When this isn’t the answer
You’re just playing around. If it’s a hobby project and nothing is at stake, the gateway is overhead you don’t need. Especially if you have unlimited money , and you have nothing to hide ;)
You trust the tool set completely. If your agent only has read-only tools — no delete, no write, no send — the risk profile is lower. Still worth auditing, but the urgency is different.
You need governance inside MCP tool calls. The gateway governs what goes to and from the LLM. If you need policy on every individual tool invocation (not just what the model is told about), that’s Talon’s MCP proxy — a different deployment shape.
Final thought
The email incident wasn’t a bug in OpenClaw. It was a missing layer. The agent did exactly what agents do — it picked from the tools it was given and executed. The problem is it was given delete_emails and nobody was standing between the model and that tool.

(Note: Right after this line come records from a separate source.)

/-- Row 373 of the opcode table. -/
theorem RoundTrip.mcrBpiall (cond rt) : RoundTrip.Statement (.mcrBpiall cond rt) := fun hwf => by
  have h : (cond != 15) = true := hwf
  suffices H : ∀ x, x = 0x0E070FD5#32 ||| put cond 28 ||| put rt 12 → decodeWord x = .ok (.mcrBpiall cond rt) from H _ rfl
  intro x hx
  have hk : x &&& 0x0FFF0FFF = 0x0E070FD5 := by simp (disch := decide) only [hx, or_and, put_and_apart]; rfl
  have hc : bits x 28 4 ≠ 15 := by
    simp (disch := decide) only [hx, bits_or, bits_put_same, bits_put_apart, bits_ofNat, BitVec.reduceExtractLsb', BitVec.zero_or, BitVec.or_zero]
    exact bne_iff_ne.mp h
  refine (decodeP15 hk hc (by decide) (by decide +kernel) rfl).trans ?_
  simp (disch := decide) only [hx, bits_or, bits_put_same, bits_put_apart, bits_ofNat, BitVec.reduceExtractLsb', BitVec.zero_or, BitVec.or_zero]

/-- Row 374 of the opcode table. -/
theorem RoundTrip.mcrBpimva (cond rt) : RoundTrip.Statement (.mcrBpimva cond rt) := fun hwf => by
  have h : (cond != 15) = true := hwf
  suffices H : ∀ x, x = 0x0E070FF5#32 ||| put cond 28 ||| put rt 12 → decodeWord x = .ok (.mcrBpimva cond rt) from H _ rfl
  intro x hx
  have hk : x &&& 0x0FFF0FFF = 0x0E070FF5 := by simp (disch := decide) only [hx, or_and, put_and_apart]; rfl
  have hc : bits x 28 4 ≠ 15 := by
    simp (disch := decide) only [hx, bits_or, bits_put_same, bits_put_apart, bits_ofNat, BitVec.reduceExtractLsb', BitVec.zero_or, BitVec.or_zero]
    exact bne_iff_ne.mp h
  refine (decodeP15 hk hc (by decide) (by decide +kernel) rfl).trans ?_
  simp (disch := decide) only [hx, bits_or, bits_put_same, bits_put_apart, bits_ofNat, BitVec.reduceExtractLsb', BitVec.zero_or, BitVec.or_zero]

/-- Row 375 of the opcode table. -/
theorem RoundTrip.mcrDcimvac (cond rt) : RoundTrip.Statement (.mcrDcimvac cond rt) := fun hwf => by
  have h : (cond != 15) = true := hwf
  suffices H : ∀ x, x = 0x0E070F36#32 ||| put cond 28 ||| put rt 12 → decodeWord x = .ok (.mcrDcimvac cond rt) from H _ rfl
  intro x hx
  have hk : x &&& 0x0FFF0FFF = 0x0E070F36 := by simp (disch := decide) only [hx, or_and, put_and_apart]; rfl
  have hc : bits x 28 4 ≠ 15 := by
    simp (disch := decide) only [hx, bits_or, bits_put_same, bits_put_apart, bits_ofNat, BitVec.reduceExtractLsb', BitVec.zero_or, BitVec.or_zero]
    exact bne_iff_ne.mp h
  refine (decodeP15 hk hc (by decide) (by decide +kernel) rfl).trans ?_
  simp (disch := decide) only [hx, bits_or, bits_put_same, bits_put_apart, bits_ofNat, BitVec.reduceExtractLsb', BitVec.zero_or, BitVec.or_zero]

/-- Row 376 of the opcode table. -/
theorem RoundTrip.mcrDcisw (cond rt) : RoundTrip.Statement (.mcrDcisw cond rt) := fun hwf => by
  have h : (cond != 15) = true := hwf
  suffices H : ∀ x, x = 0x0E070F56#32 ||| put cond 28 ||| put rt 12 → decodeWord x = .ok (.mcrDcisw cond rt) from H _ rfl
  intro x hx
  have hk : x &&& 0x0FFF0FFF = 0x0E070F56 := by simp (disch := decide) only [hx, or_and, put_and_apart]; rfl
  have hc : bits x 28 4 ≠ 15 := by
    simp (disch := decide) only [hx, bits_or, bits_put_same, bits_put_apart, bits_ofNat, BitVec.reduceExtractLsb', BitVec.zero_or, BitVec.or_zero]
    exact bne_iff_ne.mp h
  refine (decodeP15 hk hc (by decide) (by decide +kernel) rfl).trans ?_
  simp (disch := decide) only [hx, bits_or, bits_put_same, bits_put_apart, bits_ofNat, BitVec.reduceExtractLsb', BitVec.zero_or, BitVec.or_zero]

/-- Row 377 of the opcode table. -/
theorem RoundTrip.mcrVaPaCurPrivRead (cond rt) : RoundTrip.Statement (.mcrVaPaCurPrivRead cond rt) := fun hwf => by
  have h : (cond != 15) = true := hwf
  suffices H : ∀ x, x = 0x0E070F18#32 ||| put cond 28 ||| put rt 12 → decodeWord x = .ok (.mcrVaPaCurPrivRead cond rt) from H _ rfl
  intro x hx
  have hk : x &&& 0x0FFF0FFF = 0x0E070F18 := by simp (disch := decide) only [hx, or_and, put_and_apart]; rfl
  have hc : bits x 28 4 ≠ 15 := by
    simp (disch := decide) only [hx, bits_or, bits_put_same, bits_put_apart, bits_ofNat, BitVec.reduceExtractLsb', BitVec.zero_or, BitVec.or_zero]
    exact bne_iff_ne.mp h
  refine (decodeP15 hk hc (by decide) (by decide +kernel) rfl).trans ?_
  simp (disch := decide) only [hx, bits_or, bits_put_same, bits_put_apart, bits_ofNat, BitVec.reduceExtractLsb', BitVec.zero_or, BitVec.or_zero]

/-- Row 378 of the opcode table. -/
theorem RoundTrip.mcrVaPaCurPrivWrite (cond rt) : RoundTrip.Statement (.mcrVaPaCurPrivWrite cond rt) := fun hwf => by
  have h : (cond != 15) = true := hwf
  suffices H : ∀ x, x = 0x0E070F38#32 ||| put cond 28 ||| put rt 12 → decodeWord x = .ok (.mcrVaPaCurPrivWrite cond rt) from H _ rfl
  intro x hx
  have hk : x &&& 0x0FFF0FFF = 0x0E070F38 := by simp (disch := decide) only [hx, or_and, put_and_apart]; rfl
  have hc : bits x 28 4 ≠ 15 := by
    simp (disch := decide) only [hx, bits_or, bits_put_same, bits_put_apart, bits_ofNat, BitVec.reduceExtractLsb', BitVec.zero_or, BitVec.or_zero]
    exact bne_iff_ne.mp h
  refine (decodeP15 hk hc (by decide) (by decide +kernel) rfl).trans ?_
  simp (disch := decide) only [hx, bits_or, bits_put_same, bits_put_apart, bits_ofNat, BitVec.reduceExtractLsb', BitVec.zero_or, BitVec.or_zero]

/-- Row 379 of the opcode table. -/
theorem RoundTrip.mcrVaPaCurUserRead (cond rt) : RoundTrip.Statement (.mcrVaPaCurUserRead cond rt) := fun hwf => by
  have h : (cond != 15) = true := hwf
  suffices H : ∀ x, x = 0x0E070F58#32 ||| put cond 28 ||| put rt 12 → decodeWord x = .ok (.mcrVaPaCurUserRead cond rt) from H _ rfl
  intro x hx
  have hk : x &&& 0x0FFF0FFF = 0x0E070F58 := by simp (disch := decide) only [hx, or_and, put_and_apart]; rfl
  have hc : bits x 28 4 ≠ 15 := by
    simp (disch := decide) only [hx, bits_or, bits_put_same, bits_put_apart, bits_ofNat, BitVec.reduceExtractLsb', BitVec.zero_or, BitVec.or_zero]
    exact bne_iff_ne.mp h
  refine (decodeP15 hk hc (by decide) (by decide +kernel) rfl).trans ?_
  simp (disch := decide) only [hx, bits_or, bits_put_same, bits_put_apart, bits_ofNat, BitVec.reduceExtractLsb', BitVec.zero_or, BitVec.or_zero]

/-- Row 380 of the opcode table. -/
theorem RoundTrip.mcrVaPaCurUserWrite (cond rt) : RoundTrip.Statement (.mcrVaPaCurUserWrite cond rt) := fun hwf => by
  have h : (cond != 15) = true := hwf
  suffices H : ∀ x, x = 0x0E070F78#32 ||| put cond 28 ||| put rt 12 → decodeWord x = .ok (.mcrVaPaCurUserWrite cond rt) from H _ rfl
  intro x hx
  have hk : x &&& 0x0FFF0FFF = 0x0E070F78 := by simp (disch := decide) only [hx, or_and, put_and_apart]; rfl
  have hc : bits x 28 4 ≠ 15 := by
    simp (disch := decide) only [hx, bits_or, bits_put_same, bits_put_apart, bits_ofNat, BitVec.reduceExtractLsb', BitVec.zero_or, BitVec.or_zero]
    exact bne_iff_ne.mp h
  refine (decodeP15 hk hc (by decide) (by decide +kernel) rfl).trans ?_
  simp (disch := decide) only [hx, bits_or, bits_put_same, bits_put_apart, bits_ofNat, BitVec.reduceExtractLsb', BitVec.zero_or, BitVec.or_zero]

/-- Row 381 of the opcode table. -/
theorem RoundTrip.mcrVaPaOthPrivRead (cond rt) : RoundTrip.Statement (.mcrVaPaOthPrivRead cond rt) := fun hwf => by
  have h : (cond != 15) = true := hwf
  suffices H : ∀ x, x = 0x0E070F98#32 ||| put cond 28 ||| put rt 12 → decodeWord x = .ok (.mcrVaPaOthPrivRead cond rt) from H _ rfl
  intro x hx
  have hk : x &&& 0x0FFF0FFF = 0x0E070F98 := by simp (disch := decide) only [hx, or_and, put_and_apart]; rfl
  have hc : bits x 28 4 ≠ 15 := by
    simp (disch := decide) only [hx, bits_or, bits_put_same, bits_put_apart, bits_ofNat, BitVec.reduceExtractLsb', BitVec.zero_or, BitVec.or_zero]
    exact bne_iff_ne.mp h
  refine (decodeP15 hk hc (by decide) (by decide +kernel) rfl).trans ?_
  simp (disch := decide) only [hx, bits_or, bits_put_same, bits_put_apart, bits_ofNat, BitVec.reduceExtractLsb', BitVec.zero_or, BitVec.or_zero]

/-- Row 382 of the opcode table. -/
theorem RoundTrip.mcrVaPaOthPrivWrite (cond rt) : RoundTrip.Statement (.mcrVaPaOthPrivWrite cond rt) := fun hwf => by
  have h : (cond != 15) = true := hwf
  suffices H : ∀ x, x = 0x0E070FB8#32 ||| put cond 28 ||| put rt 12 → decodeWord x = .ok (.mcrVaPaOthPrivWrite cond rt) from H _ rfl
  intro x hx
  have hk : x &&& 0x0FFF0FFF = 0x0E070FB8 := by simp (disch := decide) only [hx, or_and, put_and_apart]; rfl
  have hc : bits x 28 4 ≠ 15 := by
    simp (disch := decide) only [hx, bits_or, bits_put_same, bits_put_apart, bits_ofNat, BitVec.reduceExtractLsb', BitVec.zero_or, BitVec.or_zero]
    exact bne_iff_ne.mp h
  refine (decodeP15 hk hc (by decide) (by decide +kernel) rfl).trans ?_
  simp (disch := decide) only [hx, bits_or, bits_put_same, bits_put_apart, bits_ofNat, BitVec.reduceExtractLsb', BitVec.zero_or, BitVec.or_zero]

/-- Row 383 of the opcode table. -/
theorem RoundTrip.mcrVaPaOthUserRead (cond rt) : RoundTrip.Statement (.mcrVaPaOthUserRead cond rt) := fun hwf => by
  have h : (cond != 15) = true := hwf
  suffices H : ∀ x, x = 0x0E070FD8#32 ||| put cond 28 ||| put rt 12 → decodeWord x = .ok (.mcrVaPaOthUserRead cond rt) from H _ rfl
  intro x hx
  have hk : x &&& 0x0FFF0FFF = 0x0E070FD8 := by simp (disch := decide) only [hx, or_and, put_and_apart]; rfl
  have hc : bits x 28 4 ≠ 15 := by
    simp (disch := decide) only [hx, bits_or, bits_put_same, bits_put_apart, bits_ofNat, BitVec.reduceExtractLsb', BitVec.zero_or, BitVec.or_zero]
    exact bne_iff_ne.mp h
  refine (decodeP15 hk hc (by decide) (by decide +kernel) rfl).trans ?_
  simp (disch := decide) only [hx, bits_or, bits_put_same, bits_put_apart, bits_ofNat, BitVec.reduceExtractLsb', BitVec.zero_or, BitVec.or_zero]

/-- Row 384 of the opcode table. -/
theorem RoundTrip.mcrVaPaOthUserWrite (cond rt) : RoundTrip.Statement (.mcrVaPaOthUserWrite cond rt) := fun hwf => by
  have h : (cond != 15) = true := hwf
  suffices H : ∀ x, x = 0x0E070FF8#32 ||| put cond 28 ||| put rt 12 → decodeWord x = .ok (.mcrVaPaOthUserWrite cond rt) from H _ rfl
  intro x hx
  have hk : x &&& 0x0FFF0FFF = 0x0E070FF8 := by simp (disch := decide) only [hx, or_and, put_and_apart]; rfl
  have hc : bits x 28 4 ≠ 15 := by
    simp (disch := decide) only [hx, bits_or, bits_put_same, bits_put_apart, bits_ofNat, BitVec.reduceExtractLsb', BitVec.zero_or, BitVec.or_zero]
    exact bne_iff_ne.mp h
  refine (decodeP15 hk hc (by decide) (by decide +kernel) rfl).trans ?_
  simp (disch := decide) only [hx, bits_or, bits_put_same, bits_put_apart, bits_ofNat, BitVec.reduceExtractLsb', BitVec.zero_or, BitVec.or_zero]

/-- Row 385 of the opcode table. -/
theorem RoundTrip.mcrDccmvac (cond rt) : RoundTrip.Statement (.mcrDccmvac cond rt) := fun hwf => by
  have h : (cond != 15) = true := hwf
  suffices H : ∀ x, x = 0x0E070F3A#32 ||| put cond 28 ||| put rt 12 → decodeWord x = .ok (.mcrDccmvac cond rt) from H _ rfl
  intro x hx
  have hk : x &&& 0x0FFF0FFF = 0x0E070F3A := by simp (disch := decide) only [hx, or_and, put_and_apart]; rfl
  have hc : bits x 28 4 ≠ 15 := by
    simp (disch := decide) only [hx, bits_or, bits_put_same, bits_put_apart, bits_ofNat, BitVec.reduceExtractLsb', BitVec.zero_or, BitVec.or_zero]
    exact bne_iff_ne.mp h
  refine (decodeP15 hk hc (by decide) (by decide +kernel) rfl).trans ?_
  simp (disch := decide) only [hx, bits_or, bits_put_same, bits_put_apart, bits_ofNat, BitVec.reduceExtractLsb', BitVec.zero_or, BitVec.or_zero]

That’s what I’m solving. Not replacing OpenClaw — I still use it every day( finger cross my tool would catch all dangerous stuff). Just making sure it runs through a gateway that strips the dangerous tools, caps the cost, and writes down everything that happened. If something goes wrong, I want to know exactly what the agent tried to do and exactly where it was stopped.
talon init --pack openclaw. Fifteen minutes. That’s the difference between “the agent deleted everything” and “the agent tried to delete everything and was told no.”